■ **TASK DETAILS**
Would you copy the material below word for word, beginning with its first line and ending with the line that contains "exec .refclkStop s"?

EXTRACTED RECORDS: Begin

-- ==== Sys2Proof/Certificates/Slice0/Obligations.lean ====
section
/-! DEFINITION. The statements for the provers. `start s` is the block as a command finds it, `nextOf s f` the outcome of a
command whose whole effect is `f` (so what `f` does not write stands as it was), `Completes` a next state with a property. -/

open Sys2Proof Sys2Proof.Machine


/-! ## Resets, start and device states -/

/-- The pins' commands. PORST_N_ASSERT leaves every object at its default, fuses, test port and free values apart; its
release gives device time 0, the straps and LULL (01 R21, 18 R467, R469, R470); WAKE leads from LULL, once it is ready, to BOOT
with LAST_CAUSE 2 where an image is retained and 1 elsewhere (14 R355, 01 R19); REFCLK_STOP leads to the state of PORST_N (18
R471); WARM_RST_N, where no pending escalation ranks above it (01 R24), loses what it does not keep and enters BOOT with
LAST_CAUSE 0x0A (01 R28), and its release relocks the PLLs. -/
def Obligations.ResetPinCommands : Prop :=
  ∀ (s : State) (node casc : Nat),
    exec .porstNAssert s = nextOf s holdAll ∧
    Completes .porstNAssert s (fun t => t.blk =
      { Blk.reset with fuses := s.blk.fuses, tap := s.blk.tap, free := s.blk.free, out := [] }) ∧
    (Instr.wf (.porstNRelease node casc) = true → s.blk.dev.state = .porst →
      Completes (.porstNRelease node casc) s (fun t => t.blk.dev.state = .lull ∧ t.blk.dev.nodeId = node ∧
        t.blk.dev.casc = casc ∧ t.blk.time.beat = 0 ∧ t.blk.time.ns = 0 ∧ t.blk.slices = [] ∧ t.blk.engines = [] ∧
        t.blk.fuses = s.blk.fuses)) ∧
    (s.blk.dev.state = .lull → exec .lullReady s = nextOf s (fun w => { w with dev.ready := true })) ∧
    (s.blk.dev.state = .lull → s.blk.dev.ready = true → s.blk.dev.wake = true → s.blk.dev.warm = false →
      exec .wake s = nextOf s (fun w =>
        let again := s.blk.dev.retained
        let w := doIf again (odAdd 0x2202 4 (2 * dies s.blk.fuses + 1)) { w with pow.unlocked := [] }
        { w with dev.state := .boot, dev.prev := if again then 7 else 0, dev.cause := if again then 2 else 1 })) ∧
    exec .refclkStop s = nextOf s (fun w => { w with dev.state := .porst, dev.noRefclk := true, dev.ready := false }) ∧
    (s.blk.dev.state ≠ .safe → s.blk.dev.state ≠ .porst → s.blk.dev.warm = false →
      (s.blk.dev.escalate = none ∨ s.blk.dev.state = .lull) →
      exec .warmRstNAssert s = nextOf s (fun w =>
        let w := loseVolatile w
        { w with dev.state := .boot, dev.prev := stateCode s.blk.dev.state, dev.cause := 0xA, dev.warm := true })) ∧
    (s.blk.dev.warm = true → exec .warmRstNRelease s = nextOf s (fun w =>
      odAdd 0x2202 4 (2 * dies s.blk.fuses + 1) { w with dev.warm := false, pow.unlocked := [] }))
/-- The start (13 R331, 15 R389): a retained image that is intact starts the pairs, one that is not is discarded with
LAST_CAUSE 0x0B (01 R26); the port's enumeration sets USB_SPEED; a verified image is activated in
BOOT and waits for its activation elsewhere, one that fails is answered with its code; when every pair has
reported, FIRMWARE_START enters CONFIG with LAST_CAUSE 3; the start-up checks that all pass open RUN. -/
def Obligations.StartCommands : Prop :=
  ∀ (s : State) (img : FwImage) (speed link tag : Nat) (msg : List Byte) (bad : List Nat) (rest : List CryptoOp),
    (s.blk.dev.state = .boot → s.blk.dev.warm = false → s.blk.dev.retained = true → s.blk.dev.starting = false →
      s.blk.cores.active = some img → fwDigest img.bytes = s.blk.cores.recorded →
      exec (.retainedFirmwareCheck true) s = nextOf s (startPairs [])) ∧
    (s.blk.dev.state = .boot → s.blk.dev.warm = false → s.blk.dev.retained = true → s.blk.dev.starting = false →
      s.blk.cores.active = some img →
      exec (.retainedFirmwareCheck false) s = nextOf s (fun w =>
        { w with cores.active := none, dev.retained := false, dev.cause := 0x0B })) ∧
    (speed ≤ 3 → s.blk.dev.state = .boot → s.blk.dev.warm = false → s.blk.pow.unlocked.contains 4 = false →
      exec (.usbEnumerate speed) s = nextOf s (odPut 0x2800 2 speed)) ∧
    (1 ≤ speed → speed ≤ 4 → usbPresent (start s) = true → exec (.usbAttach speed) s = nextOf s (odPut 0x2800 2 speed)) ∧
    (s.blk.cores.crypto = .verify link tag msg :: rest → s.blk.dev.starting = false →
      exec (.firmwareVerified bad) s = nextOf s (fun w =>
        let m := msg.drop 16
        let w := { w with cores.crypto := rest }
        let code := fwCheck w.toBlk m
        let img : FwImage := { bytes := m, slot := (fwSlot w.fuses m).getD 0xFF }
        if code ≠ 0 then fwResult link tag 8 code msg w
        else if s.blk.dev.state = .boot then
          startPairs bad { fwResult link tag 0 0 msg w with cores.active := some img, cores.recorded := fwDigest m }
        else
          let w := fwResult link tag 0 0 msg w
          odPut 0x2500 1 2 (odPut 0x2500 5 (leNat (fwDigest m)) (odPut 0x2500 6 (fwVersion m)
            { w with cores.pending := some img })))) ∧
    (s.blk.dev.state = .boot → s.blk.dev.starting = true → s.blk.dev.warm = false →
      (∀ k < 6, pairState (start s) k = 1) →
      Completes .firmwareStart s (fun t => t.blk.dev.state = .config ∧ t.blk.dev.prev = 1 ∧ t.blk.dev.cause = 3 ∧
        t.blk.dev.starting = false ∧ t.blk.dev.checksPassed = false ∧ t.mem = s.mem)) ∧
    (odGet (start s) 0x2300 5 = 1 → s.blk.dev.state = .config → odGet (start s) 0x2510 1 = 1 →
      Completes (.startupChecks []) s (fun t => t.blk.dev.checksPassed = true ∧ odGet t.blk 0x2300 5 = 2 ∧
        t.blk.safe.checkedAt = some s.blk.time.beat ∧ t.mem = s.mem))
/-- A committed request enters the state it names where R21 has the transition (CONFIG to RUN, ADAPT or LULL, RUN to the
drain), outside a formed cascade, where the request stays for the master (17 R441); a drain that is complete ends in CONFIG with
LAST_CAUSE 4, and the loss of the stationary indication ends ADAPT in CONFIG with LAST_CAUSE 5, which in a formed cascade the
master asks of every member (01 R21, R22, R25, 17 R441). -/
def Obligations.StateRequests : Prop :=
  ∀ s : State,
    (odGet (start s) 0x2700 4 ≠ 2 →
      (.request 2 ∈ s.blk.links.effects → s.blk.dev.state = .run →
        exec .requestConfig s = nextOf s (fun w =>
          { w with links.effects := w.links.effects.erase (.request 2), dev.draining := true })) ∧
      (.request 2 ∈ s.blk.links.effects → s.blk.dev.state = .adapt →
        exec .requestConfig s = nextOf s (fun w => toConfig 4 { w with links.effects := w.links.effects.erase (.request 2) })) ∧
      (.request 3 ∈ s.blk.links.effects → s.blk.dev.state = .config → s.blk.dev.checksPassed = true →
        ctxGet (start s) 0 0x0B = 2 →
        exec .requestRun s = nextOf s (fun w =>
          enterState .run 4 (enterActive { w with links.effects := w.links.effects.erase (.request 3) }))) ∧
      (.request 4 ∈ s.blk.links.effects → s.blk.dev.state = .config → stationary (start s) = true →
        exec .requestAdapt s = nextOf s (fun w =>
          enterState .adapt 4 (enterActive (cacheClear { w with links.effects := w.links.effects.erase (.request 4) })))) ∧
      (.request 7 ∈ s.blk.links.effects → s.blk.dev.state = .config →
        exec .requestLull s = nextOf s (fun w =>
          enterState .lull 4 (trigsLull (loseVolatile { w with links.effects := w.links.effects.erase (.request 7) })))) ∧
      (drained (start s) = true → exec .drainComplete s = nextOf s (toConfig 4))) ∧
    (odGet (start s) 0x2700 4 = 2 →
      exec .requestConfig s = nextOf s id ∧ exec .requestRun s = nextOf s id ∧ exec .requestAdapt s = nextOf s id ∧
      exec .requestLull s = nextOf s id) ∧
    (s.blk.dev.state = .adapt → stationary (start s) = false → exec .stationaryLost s = nextOf s (fun w =>
      let w := toConfig 5 w
      if odGet w.toBlk 0x2700 4 = 2 ∧ odGet w.toBlk 0x2700 2 % 4 = 0 then
        { w with links.effects := w.links.effects ++ [.request 2] }
      else w))
/-- SQUALL and SAFE. An emergency in RUN enters SQUALL, with LAST_CAUSE 6 where it is one of power (bits 0 and 4 of the
emergencies) and 7 elsewhere (14 R372): the Timed and Elastic contexts that hold admission have the slice that still runs
stopped, what they have not published dropped (10 R264), ADMIT_STATUS 5 (01 R18) and their input streams suspended. Once no
emergency stands, SQUALL is left for RUN as RUN is entered, with LAST_CAUSE 8. The escalation to SAFE (16 R425) has LAST_CAUSE 9
and LAST_PREVIOUS the state it left, notes its source and its beat in ESCALATION_CAUSE and ESCALATION_BEAT, lets SAFE_OK go low
and leaves no slice and no queued pass, pairs 1 to 5 absent and the input streams suspended. A write-back ends the adaptation step of its context (01 R25): its weights are stored, its handle stands for the
context and the step is over. -/
def Obligations.SquallAndEscalation : Prop :=
  ∀ (s : State) (src n : Nat) (m : List Byte),
    (s.blk.dev.state = .run → s.blk.dev.emergency ≠ 0 →
      exec .squallEntry s = nextOf s (fun w =>
        enterState .squall (if s.blk.dev.emergency.testBit 0 || s.blk.dev.emergency.testBit 4 then 6 else 7)
          (forAll (squallCtxs (start s)) (fun n w =>
            let x := sliceOf w.toBlk n
            let w := doIf (x.live && x.doneAt.isNone && x.stopped.isNone) (stopSlice n false) w
            let w := forAll (streamsFor w.toBlk n) (fun o w => modOut o (fun x => { x with due := [] }) w) w
            suspendIngest n (ctxPut n 0x0B 5 w)) w)) ∧
      Completes .squallEntry s (fun t => t.blk.dev.state = .squall ∧
        t.blk.dev.cause = if s.blk.dev.emergency.testBit 0 || s.blk.dev.emergency.testBit 4 then 6 else 7)) ∧
    (s.blk.dev.state = .squall → s.blk.dev.emergency = 0 →
      exec .squallExit s = nextOf s (fun w => enterState .run 8 (enterActive w)) ∧
      Completes .squallExit s (fun t => t.blk.dev.state = .run ∧ t.blk.dev.prev = 5 ∧ t.blk.dev.cause = 8 ∧ t.mem = s.mem ∧
        t.blk.engines = s.blk.engines)) ∧
    (s.blk.dev.escalate = some src → s.blk.dev.state ≠ .lull → s.blk.dev.state ≠ .porst → s.blk.dev.state ≠ .safe →
      exec .escalation s = nextOf s (fun w =>
        let w := enterState .safe 9 (refuseCommits 0x08000022 { w with dev.escalate := none })
        let w := odPut 0x2430 0xA w.time.beat (odPut 0x2430 9 src (odPut 0x2430 3 0 w))
        let w := { w with dev.draining := false, dev.steps := [], coll.resetBy := none, links.effects := [],
                          rst := { w.rst with asserted := none, released := none, tested := none } }
        let w := forAll [1, 2, 3, 4, 5] (fun k w =>
          pairAbsent k (pairPut k 1 5 (modPair k (fun p => { p with start := none }) w))) w
        let w := forAll (List.range 32) inSuspend { clearCompute w with slices := [] }
        { w with safe := { w.safe with high := false, okFrom := none, guardRun := 0, wdgUntil := none } }) ∧
      Completes .escalation s (fun t => t.blk.dev.state = .safe ∧ t.blk.dev.cause = 9 ∧
        t.blk.dev.prev = stateCode s.blk.dev.state ∧ t.blk.dev.escalate = none ∧ t.blk.safe.high = false ∧
        t.blk.safe.okFrom = none ∧ t.blk.safe.guardRun = 0 ∧ t.blk.slices = [] ∧ t.blk.tileq = [])) ∧
    (s.blk.dev.state = .adapt → s.blk.dev.steps.contains n = true → n < 1024 → m.length ≤ 2 ^ 31 → pairRuns (start s) 5 = true →
      ((sliceOf (start s) n).live && (sliceOf (start s) n).doneAt.isNone) = false → leAt m 1 1 = 3 → leAt m 2 2 = n →
      m.length = 16 + 16 * leAt m 8 4 + (weightSegs m).foldl (fun a x => a + x.2.2.1) 0 →
      (weightSegs m).all (weightSegOk (start s) n (activePlace (start s) n)) = true → s.blk.res.nextWeight ≤ 65535 →
      exec (.weightWriteBack n m) s = nextOf s (fun w =>
        let h := takeHandle 2 (leNat (sha3 m)) (storeSegs m w)
        { h.2 with res.weights := tabSet 0 h.2.res.weights n h.1, dev.steps := h.2.dev.steps.filter (· != n) }))
/-- BEAT_BOUNDARY: unless PORST_N or a stopped REFCLK holds time, the beat counter advances by 1 and device time stands at its
start; then come the network time map, the commits, transitions and schedules, what time brings, the results, the releases and
what shows at a boundary, in the order of 02 R33, and the control flits of the beat. -/
def Obligations.BeatBoundaryOrder : Prop :=
  ∀ (s : State) (met : BeatMet), s.blk.dev.state ≠ .porst → s.blk.dev.noRefclk = false →
    Instr.wf (.beatBoundary met) = true →
    exec (.beatBoundary met) s = nextOf s (fun w =>
      let beat := s.blk.time.beat + 1
      let w := { w with casc.abortOut := 0, time := { s.blk.time with beat := beat, ns := 2000 * beat }, res.used := [] }
      let w := boundaryTwo (mapUpdate (holdoverExpire w))
      let w := gclStep (droopBeat (timeBeat w))
      let w := boundaryFour met (boundaryThree met w)
      controlSend s.blk.casc.abortOut (shownStep met.pins w))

EXTRACTED RECORDS: End

■ **TASK RESPONSE**
-- ==== Sys2Proof/Certificates/Slice0/Obligations.lean ====
section
/-! DEFINITION. The statements for the provers. `start s` is the block as a command finds it, `nextOf s f` the outcome of a
command whose whole effect is `f` (so what `f` does not write stands as it was), `Completes` a next state with a property. -/

open Sys2Proof Sys2Proof.Machine


/-! ## Resets, start and device states -/

/-- The pins' commands. PORST_N_ASSERT leaves every object at its default, fuses, test port and free values apart; its
release gives device time 0, the straps and LULL (01 R21, 18 R467, R469, R470); WAKE leads from LULL, once it is ready, to BOOT
with LAST_CAUSE 2 where an image is retained and 1 elsewhere (14 R355, 01 R19); REFCLK_STOP leads to the state of PORST_N (18
R471); WARM_RST_N, where no pending escalation ranks above it (01 R24), loses what it does not keep and enters BOOT with
LAST_CAUSE 0x0A (01 R28), and its release relocks the PLLs. -/
def Obligations.ResetPinCommands : Prop :=
  ∀ (s : State) (node casc : Nat),
    exec .porstNAssert s = nextOf s holdAll ∧
    Completes .porstNAssert s (fun t => t.blk =
      { Blk.reset with fuses := s.blk.fuses, tap := s.blk.tap, free := s.blk.free, out := [] }) ∧
    (Instr.wf (.porstNRelease node casc) = true → s.blk.dev.state = .porst →
      Completes (.porstNRelease node casc) s (fun t => t.blk.dev.state = .lull ∧ t.blk.dev.nodeId = node ∧
        t.blk.dev.casc = casc ∧ t.blk.time.beat = 0 ∧ t.blk.time.ns = 0 ∧ t.blk.slices = [] ∧ t.blk.engines = [] ∧
        t.blk.fuses = s.blk.fuses)) ∧
    (s.blk.dev.state = .lull → exec .lullReady s = nextOf s (fun w => { w with dev.ready := true })) ∧
    (s.blk.dev.state = .lull → s.blk.dev.ready = true → s.blk.dev.wake = true → s.blk.dev.warm = false →
      exec .wake s = nextOf s (fun w =>
        let again := s.blk.dev.retained
        let w := doIf again (odAdd 0x2202 4 (2 * dies s.blk.fuses + 1)) { w with pow.unlocked := [] }
        { w with dev.state := .boot, dev.prev := if again then 7 else 0, dev.cause := if again then 2 else 1 })) ∧
    exec .refclkStop s = nextOf s (fun w => { w with dev.state := .porst, dev.noRefclk := true, dev.ready := false }) ∧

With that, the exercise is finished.